They happen all the time and they're everywhere around us, but some changes are bigger than others. Some are so small that it takes 30 years before you realize that nothing is the same at all anymore and you feel the magnitude of the change. Every once in a while though you do it consciously and deliberately. Yesterday I got a new computer desk. 17 years is a long time for a 20$ block of particle board to hold together, and my old desk has been with me more reliably than almost anything else I have owned in that entire timeframe, and I had it longer than I had people in my life who I considered to be incredibly important, and that's pretty impressive. I guess, maybe I'm alone in just not considering how long furniture is with you when you don't think about it very much.
I had a lot of anxiety. My new desk had some pretty big shoes to fill and some very specific needs to meet in order to relieve my anxiety over the major alteration. I was at Ikea yesterday when I found just about the most excellent desk possible, for me, with plenty of surface space, tower shelf, room for 2 monitors in parallel, my speakers fit nicer than they ever have on any desk I've had, and a really comfortable zone for my computer chair, keyboard and mouse.

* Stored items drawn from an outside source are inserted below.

-- ==== Sys2Proof/Machine/HostCfg.lean ====
section
/-! DEFINITION. The configuration responder of an upstream port and the configuration space it holds (10_host_ports_pcie_cxl R293 to
R303, R307 to R309, R480; R197). Fields inside a standard header or capability lie where the PCI Express standard has them (PRESUMED). -/

namespace Sys2Proof.Machine

open Sys2Proof

/-- The functions of an upstream port (R293); a VF by its global index. -/
inductive FnKind where
  | usp
  | vdsp (k : Nat)
  | pf
  | vf (v : Nat)
  deriving DecidableEq, Repr

/-- Its number in `Cfg`. -/
def FnKind.num : FnKind → Nat
  | .usp => fnUsp
  | .vdsp k => fnVdsp k
  | .pf => fnPf
  | .vf v => fnVf v

def FnKind.bridge : FnKind → Bool
  | .usp | .vdsp _ => true
  | _ => false

/-- domain × 32 + k of a vDSP. -/
def Dev.vdspAt (d : Dev) (p k : Nat) : Nat := ((d.domainOfPort p).getD 0) * 32 + k

/-! ### Capabilities (R295, R480) -/

/-- Capabilities in the first 256 bytes: offset and ID of the standard. -/
def FnKind.caps : FnKind → List (Nat × Nat)
  | .usp => [(0x40, 0x10), (0x80, 0x01)]
  | .vdsp _ => [(0x40, 0x10), (0x80, 0x01), (0x90, 0x05)]
  | .pf => [(0x40, 0x10), (0x80, 0x01), (0xA0, 0x11)]
  | .vf _ => [(0x40, 0x10), (0xA0, 0x11)]

/-- The link capabilities. -/
def linkCaps : List (Nat × Nat) :=
  [(0x200, 0x25), (0x210, 0x26), (0x240, 0x2A), (0x270, 0x31), (0x290, 0x27), (0x2E0, 0x32), (0x300, 0x1E), (0x310, 0x18)]

/-- Extended capabilities: `link` where the function carries those of its physical port, `cxl` where it carries the DVSECs. -/
def FnKind.extCaps (t : FnKind) (link cxl : Bool) : List (Nat × Nat) :=
  let dv : List (Nat × Nat) := if cxl then [(0x600, 0x23)] else []
  match t with
  | .usp => [(0x100, 0x01), (0x1F0, 0x03)] ++ linkCaps ++ [(0x320, 0x1F), (0x330, 0x2E), (0x380, 0x30)] ++ dv
  | .vdsp _ =>
    [(0x100, 0x01), (0x148, 0x0D), (0x1A0, 0x1D)] ++ (if link then linkCaps else []) ++ [(0x320, 0x1F)] ++
      (if link then [(0x330, 0x2E), (0x380, 0x30)] else []) ++ dv
  | .pf => [(0x100, 0x01), (0x150, 0x0E), (0x160, 0x10), (0x1F0, 0x03)] ++ dv
  | .vf _ => [(0x150, 0x0E)]

/-- The next present capability behind `off`; 0 ends the chain. -/
def nextCap (l : List (Nat × Nat)) (off : Nat) : Nat :=
  match l.find? fun c => decide (off < c.1) with
  | some c => c.1
  | none => 0

/-- The local port whose registers stand behind the link registers of a function. -/
def Dev.fnPort (d : Dev) (p : Nat) : FnKind → Option Nat
  | .usp => some p
  | .vdsp k =>
    let i := d.vdspAt p k
    if 1 ≤ k ∧ d.on VSW.VDSP_MAP.VALID i ∧ d.rd VSW.VDSP_MAP.DEV i = d.rd FABRIC.ID.DEV then some (d.rd VSW.VDSP_MAP.PORT i) else none
  | _ => none

/-- The function carries the link capabilities of its port. -/
def Dev.fnLink (d : Dev) (p : Nat) : FnKind → Bool
  | .usp => true
  | .vdsp k => decide (1 ≤ k) && (d.ownPort (d.vdspAt p k)).isSome
  | _ => false

/-- The function carries CXL DVSECs: USP and PF of a CXL port, vDSP 0, CXL transparent ports. -/
def Dev.fnCxl (d : Dev) (p : Nat) : FnKind → Bool
  | .vdsp 0 => d.on PORT.LINK_STATUS.CXL_ACTIVE p
  | .vdsp k => (d.ownPort (d.vdspAt p k)).any fun q => d.on PORT.LINK_STATUS.CXL_ACTIVE q
  | .vf _ => false
  | _ => d.on PORT.LINK_STATUS.CXL_ACTIVE p

/-! ### Reads -/

/-- Link Control as written and Link Status: speed, width, training, Data Link Layer active. -/
def Dev.linkWord (d : Dev) (p : Nat) (t : FnKind) : Nat :=
  let ctl := d.cfg p t.num 0x50 % 65536
  let view := match t with
    | .vdsp k => !(d.vdsp (d.vdspAt p k)).viewDown
    | _ => true
  let own := match t with
    | .vdsp k => (d.ownPort (d.vdspAt p k)).isSome
    | _ => true
  match d.fnPort p t with
  | some q =>
    let w := (2 ^ d.rd PORT.LINK_STATUS.L0P_WIDTH q) % 64
    let training := own && (d.linkState q == 1 || d.linkState q == 2 || d.linkState q == 3 || d.linkState q == 5)
    ctl + d.rd PORT.LINK_STATUS.RATE q % 16 * 2 ^ 16 + w * 2 ^ 20 + training.toNat * 2 ^ 27 +
      (d.on PORT.LINK_STATUS.DL_ACTIVE q && view).toNat * 2 ^ 29
  | none =>
    match t with
    | .vdsp k =>
      let i := d.vdspAt p k
      if 1 ≤ k ∧ d.on VSW.VDSP_MAP.VALID i then
        let c := Config.linkCopy (d.rd VSW.VDSP_MAP.DEV i) (d.rd VSW.VDSP_MAP.PORT i) d.timeBase % 65536
        ctl + (c - bits c 11 1 * 2 ^ 11 - (if view then 0 else bits c 13 1 * 2 ^ 13)) * 2 ^ 16
      else ctl
    | _ => ctl

/-- Slot Capabilities (R307): attention button, power controller, attention and power indicators, hot-plug, the power limit, the slot
number. -/
def Dev.slotCaps (d : Dev) (p k : Nat) : Nat :=
  let i := d.vdspAt p k
  let pwr := (d.vdspSlot i).isSome
  let slot := (d.fnPort p (.vdsp k)).bind d.slotOf
  0x59 + pwr.toNat * 2 +
    (match slot with
      | some s => Config.slotPower s (d.rd SLOT.PWR_LIMIT.ILIM s) % 2 ^ 10 * 2 ^ 7 + (1 + s) % 8192 * 2 ^ 19
      | none => 0)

And it has cupholders too. So in another 17 years my next desk will have just that much more of a barrier to replace the old one.
As it happens, I also had to replace my phone last week. This happens more frequently, and it's always interesting finding out the little things that you dislike about your new phone. In what ways your new phone is dumb that you took for granted, despite all the ways that it's totally better. Sort of a non equivalence of change in quality. This one separates its internal memory into 1 gig application storage and 4 gigs phone storage, but it's all internal flash, and you can move some of your applications to the phone storage, but you can't actually store anything at all on the SD card that it lets you have installed, so it's like, why even let me plug an SD card in? All fascinating. I still like this phone, though. None of the problems are dealbreakers and it was only 40$. Also, it's a cool bright red color so it feels sort of non standard, very vibrant. In addition,
Yeah. That.
You scream burn the world, but the whole world burns too easy, and you're there in the ashes afterward and you don't know what to build so you build another house of tinder and twigs and even before it's halfway done you can just feel it, that it's just temporary and there's nothing anyone can do to make this world permanent. And you hate every bit of it because it's just made from things that were meant to burn, to catch fire, to spread, and break apart. And you put so much work into it that you love it dearly.
No matter what you make your house, your world, your life out of, I know you can feel it. It was meant to burn down and fall apart because there's nothing inside it that can last but love. Love is like fire, but...
But after everything is burned the fire burns out. Nothing but wisps of smoke and whispers of heat and a fine white ash.
And why did you burn everything to begin with?
Because you were in love and it was made to burn.